Why this isn't AWQ / GPTQ / EXL3

Every other 4–5 bit compression library targets a quality threshold ("sub-1% PPL on WikiText"). UltraCompress targets a reconstruction contract: the customer artifact is byte-equivalent on reload to what the trainer measured during distillation, and a SHA-256 manifest covers the pack end-to-end. If anything drifts, uc verify fails loudly; you don't have to take "it should be close" on faith.

This matters when "the model picks a slightly-wrong variable name" is a regulatory finding rather than a cosmetic complaint. Defense / aerospace deploy-bit-exactness is a compliance requirement. FDA-regulated healthcare AI requires model equivalence between dev and deploy. SR 11-7 (Federal Reserve model validation) requires reproducible audit recovery. A frontier lab's red-team eval is only valid against the same inference path the team will actually deploy.
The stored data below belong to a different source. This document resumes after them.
-- ==== Sys2Proof/Certificates/Slice0/Obligations.lean ====
section
/-! DEFINITION. The statements for the provers, each a proposition of its own; its docstring names the rules of the
spec that it formalises. -/

open Sys2Proof Sys2Proof.Machine

/-- Every scalar arithmetic instruction writes the result of R88 (R88). -/
def Obligations.ScalarResults : Prop :=
  ∀ (s : State) (g rd ra rb amt : BitVec 6) (imm : BitVec 32),
    (Runs s g [rd, ra, rb] →
      GivesReg (.add g rd ra rb) s rd (s.rd ra + s.rd rb) ∧ GivesReg (.sub g rd ra rb) s rd (s.rd ra - s.rd rb) ∧
      GivesReg (.mul g rd ra rb) s rd (s.rd ra * s.rd rb) ∧
      GivesReg (.mulh g rd ra rb) s rd (((s.rd ra).signExtend 128 * (s.rd rb).signExtend 128).extractLsb' 64 64) ∧
      GivesReg (.and g rd ra rb) s rd (s.rd ra &&& s.rd rb) ∧ GivesReg (.or g rd ra rb) s rd (s.rd ra ||| s.rd rb) ∧
      GivesReg (.xor g rd ra rb) s rd (s.rd ra ^^^ s.rd rb) ∧ GivesReg (.andn g rd ra rb) s rd (s.rd ra &&& ~~~s.rd rb) ∧
      GivesReg (.shl g rd ra rb) s rd (s.rd ra <<< (s.rd rb).extractLsb' 0 6) ∧
      GivesReg (.shr g rd ra rb) s rd (s.rd ra >>> (s.rd rb).extractLsb' 0 6) ∧
      GivesReg (.sar g rd ra rb) s rd ((s.rd ra).sshiftRight' ((s.rd rb).extractLsb' 0 6)) ∧
      GivesReg (.ror g rd ra rb) s rd ((s.rd ra).rotateRight ((s.rd rb).extractLsb' 0 6).toNat) ∧
      GivesReg (.min g rd ra rb) s rd (if (s.rd ra).slt (s.rd rb) then s.rd ra else s.rd rb) ∧
      GivesReg (.max g rd ra rb) s rd (if (s.rd ra).slt (s.rd rb) then s.rd rb else s.rd ra) ∧
      GivesReg (.minu g rd ra rb) s rd (if (s.rd ra).ult (s.rd rb) then s.rd ra else s.rd rb) ∧
      GivesReg (.maxu g rd ra rb) s rd (if (s.rd ra).ult (s.rd rb) then s.rd rb else s.rd ra) ∧
      (s.rd rb ≠ 0 →
        GivesReg (.div g rd ra rb) s rd ((s.rd ra).sdiv (s.rd rb)) ∧ GivesReg (.rem g rd ra rb) s rd ((s.rd ra).srem (s.rd rb)) ∧
        GivesReg (.divu g rd ra rb) s rd ((s.rd ra).udiv (s.rd rb)) ∧ GivesReg (.remu g rd ra rb) s rd ((s.rd ra).umod (s.rd rb))) ∧
      GivesReg (.lea1 g rd ra rb) s rd (s.rd ra + s.rd rb * 1) ∧ GivesReg (.lea2 g rd ra rb) s rd (s.rd ra + s.rd rb * 2) ∧
      GivesReg (.lea4 g rd ra rb) s rd (s.rd ra + s.rd rb * 4) ∧ GivesReg (.lea8 g rd ra rb) s rd (s.rd ra + s.rd rb * 8)) ∧
    (Runs s g [rd, ra] →
      GivesReg (.addi g rd ra imm) s rd (s.rd ra + imm.signExtend 64) ∧ GivesReg (.andi g rd ra imm) s rd (s.rd ra &&& imm.signExtend 64) ∧
      GivesReg (.ori g rd ra imm) s rd (s.rd ra ||| imm.signExtend 64) ∧ GivesReg (.xori g rd ra imm) s rd (s.rd ra ^^^ imm.signExtend 64) ∧
      GivesReg (.shli g rd ra amt) s rd (s.rd ra <<< amt) ∧ GivesReg (.shri g rd ra amt) s rd (s.rd ra >>> amt) ∧
      GivesReg (.sari g rd ra amt) s rd ((s.rd ra).sshiftRight' amt) ∧ GivesReg (.rori g rd ra amt) s rd ((s.rd ra).rotateRight amt.toNat) ∧
      GivesReg (.sext g rd ra 0) s rd (((s.rd ra).extractLsb' 0 8).signExtend 64) ∧
      GivesReg (.sext g rd ra 1) s rd (((s.rd ra).extractLsb' 0 16).signExtend 64) ∧
      GivesReg (.sext g rd ra 2) s rd (((s.rd ra).extractLsb' 0 32).signExtend 64) ∧
      GivesReg (.zext g rd ra 0) s rd (((s.rd ra).extractLsb' 0 8).zeroExtend 64) ∧
      GivesReg (.zext g rd ra 1) s rd (((s.rd ra).extractLsb' 0 16).zeroExtend 64) ∧
      GivesReg (.zext g rd ra 2) s rd (((s.rd ra).extractLsb' 0 32).zeroExtend 64) ∧
      (∃ n, n ≤ 64 ∧ GivesReg (.clz g rd ra) s rd (BitVec.ofNat 64 n) ∧ (∀ i, 64 - n ≤ i → (s.rd ra).getLsbD i = false) ∧
        (n < 64 → (s.rd ra).getLsbD (63 - n) = true)) ∧
      GivesReg (.popc g rd ra) s rd (BitVec.ofNat 64 ((List.finRange 64).filter fun i => (s.rd ra).getLsb i).length)) ∧
    (Runs s g [rd] →
      GivesReg (.li g rd imm) s rd (imm.signExtend 64) ∧ GivesReg (.lih g rd imm) s rd (imm ++ (s.rd rd).extractLsb' 0 32))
For pure-throughput inference on a fixed prompt distribution that matches your AWQ calibration set, with no downstream fine-tuning, AWQ at 4 bpw on vLLM is genuinely fine and we'll say so on a sales call. The Phase 0 POC is structured to find out: bring a model, we deliver a pack, you uc bench it on your hardware against your existing AWQ/GPTQ build. If we don't materially help, you keep the diagnostic and we don't push Phase 1.

The competitive intel gory details are in docs/COMPETITIVE_LANDSCAPE_v3_LOSSLESS_2026_05_08.md. The short version: as of 2026-05-09, a search of the public HuggingFace Hub for "5-bit lossless transformer compression" returns 0 results besides ours.


Honest negative results

Most projects hide their failures. We catalogue them at the same level of detail as the wins, in docs/HONEST_NEGATIVE_RESULTS_2026_05_08.md. 15 entries covering the 2026-05-08 → 2026-05-09 research arc — ratio of catalogued failures to published wins is roughly 15:9 across those two days, and that's the ratio we'd want any external evaluator to use when assessing whether the positive numbers are real. They are.

A taste of what's in there:

  • A correction-layer warm-start applied to Mamba — made PPL 0.07 pp WORSE than the codec-only baseline. A truncated low-rank projection on a high-rank residual injects noise the activation distribution doesn't want. Documented; the correction layer's value comes from training, not from the warm-start initialization.
  • A multi-pass cascade correction (failure mode #2 in the catalogue) — hypothesis: two corrections in series capture more than one correction at constant param budget. Result: catastrophic 1.0682× (13.7× worse than uniform single-pass). Pass-1 cannot recover information that pass-0 already discarded. CLOSED — do not re-run.
  • An AWQ-style channel pre-scaling experiment (failure mode #3 in the catalogue) — 1.1306× catastrophic regression (+13%, 26× worse than uniform). AWQ is designed for uniform-grid quantization where pre-scaling protects salient channels from rounding noise; our codec already adapts a learned non-uniform grid, so the round-trip just injects bias the correction layer then wastes its capacity correcting. CLOSED.
  • Pushing the configuration knobs harder on the Qwen3-1.7B-Base record — predicted: tighter than 1.0040×. Actual: 1.0042×, within statistical noise. The configuration knob is saturated. The 1.0040× v1 number stands as the empirical floor; the cure is not at the codec, it's at correction-layer capacity allocation by depth.
  • "Base models compress tighter than instruct" hypothesis — refuted 2/3 of architectures. Instruct-fine-tuning effects on quantization-friendliness are architecture-dependent, not universal. Hypothesis dropped, table published with the data alongside without a hypothesis attached.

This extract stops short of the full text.